**Extracted data**
·····
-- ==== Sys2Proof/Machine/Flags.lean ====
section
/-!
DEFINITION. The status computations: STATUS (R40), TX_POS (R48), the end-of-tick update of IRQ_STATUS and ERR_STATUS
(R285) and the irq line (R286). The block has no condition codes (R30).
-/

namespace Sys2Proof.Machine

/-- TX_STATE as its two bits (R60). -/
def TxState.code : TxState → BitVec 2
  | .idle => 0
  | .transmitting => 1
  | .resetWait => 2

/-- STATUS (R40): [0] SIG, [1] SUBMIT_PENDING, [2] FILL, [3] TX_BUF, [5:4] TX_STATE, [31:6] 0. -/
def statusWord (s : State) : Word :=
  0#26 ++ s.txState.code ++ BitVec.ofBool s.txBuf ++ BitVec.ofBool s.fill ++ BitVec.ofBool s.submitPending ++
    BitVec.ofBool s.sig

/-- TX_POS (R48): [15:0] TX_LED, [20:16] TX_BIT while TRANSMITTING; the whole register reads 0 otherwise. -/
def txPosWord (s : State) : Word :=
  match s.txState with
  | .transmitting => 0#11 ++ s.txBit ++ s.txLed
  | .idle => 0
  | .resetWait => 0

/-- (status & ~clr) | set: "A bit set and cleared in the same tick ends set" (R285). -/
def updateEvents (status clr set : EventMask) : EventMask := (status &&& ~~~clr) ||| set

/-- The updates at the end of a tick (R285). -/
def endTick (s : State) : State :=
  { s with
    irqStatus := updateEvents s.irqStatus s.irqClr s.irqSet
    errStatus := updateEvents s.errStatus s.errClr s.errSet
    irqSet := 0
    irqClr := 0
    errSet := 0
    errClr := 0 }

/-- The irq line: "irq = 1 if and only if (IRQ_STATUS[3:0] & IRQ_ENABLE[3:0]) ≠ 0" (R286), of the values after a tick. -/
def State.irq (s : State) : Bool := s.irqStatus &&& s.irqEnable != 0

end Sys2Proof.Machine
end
·····
**The task**
All entries should be transcribed verbatim.

**Response to this task**
-- ==== Sys2Proof/Machine/Flags.lean ====
section
/-!
DEFINITION. The status computations: STATUS (R40), TX_POS (R48), the end-of-tick update of IRQ_STATUS and ERR_STATUS
(R285) and the irq line (R286). The block has no condition codes (R30).
-/

namespace Sys2Proof.Machine

/-- TX_STATE as its two bits (R60). -/
def TxState.code : TxState → BitVec 2
  | .idle => 0
  | .transmitting => 1
  | .resetWait => 2

/-- STATUS (R40): [0] SIG, [1] SUBMIT_PENDING, [2] FILL, [3] TX_BUF, [5:4] TX_STATE, [31:6] 0. -/
def statusWord (s : State) : Word :=
  0#26 ++ s.txState.code ++ BitVec.ofBool s.txBuf ++ BitVec.ofBool s.fill ++ BitVec.ofBool s.submitPending ++
    BitVec.ofBool s.sig

/-- TX_POS (R48): [15:0] TX_LED, [20:16] TX_BIT while TRANSMITTING; the whole register reads 0 otherwise. -/
def txPosWord (s : State) : Word :=
  match s.txState with
  | .transmitting => 0#11 ++ s.txBit ++ s.txLed
  | .idle => 0
  | .resetWait => 0

/-- (status & ~clr) | set: "A bit set and cleared in the same tick ends set" (R285). -/
def updateEvents (status clr set : EventMask) : EventMask := (status &&& ~~~clr) ||| set

/-- The updates at the end of a tick (R285). -/
def endTick (s : State) : State :=
  { s with
    irqStatus := updateEvents s.irqStatus s.irqClr s.irqSet
    errStatus := updateEvents s.errStatus s.errClr s.errSet
    irqSet := 0
    irqClr := 0
    errSet := 0
    errClr := 0 }

/-- The irq line: "irq = 1 if and only if (IRQ_STATUS[3:0] & IRQ_ENABLE[3:0]) ≠ 0" (R286), of the values after a tick. -/
def State.irq (s : State) : Bool := s.irqStatus &&& s.irqEnable != 0

end Sys2Proof.Machine
end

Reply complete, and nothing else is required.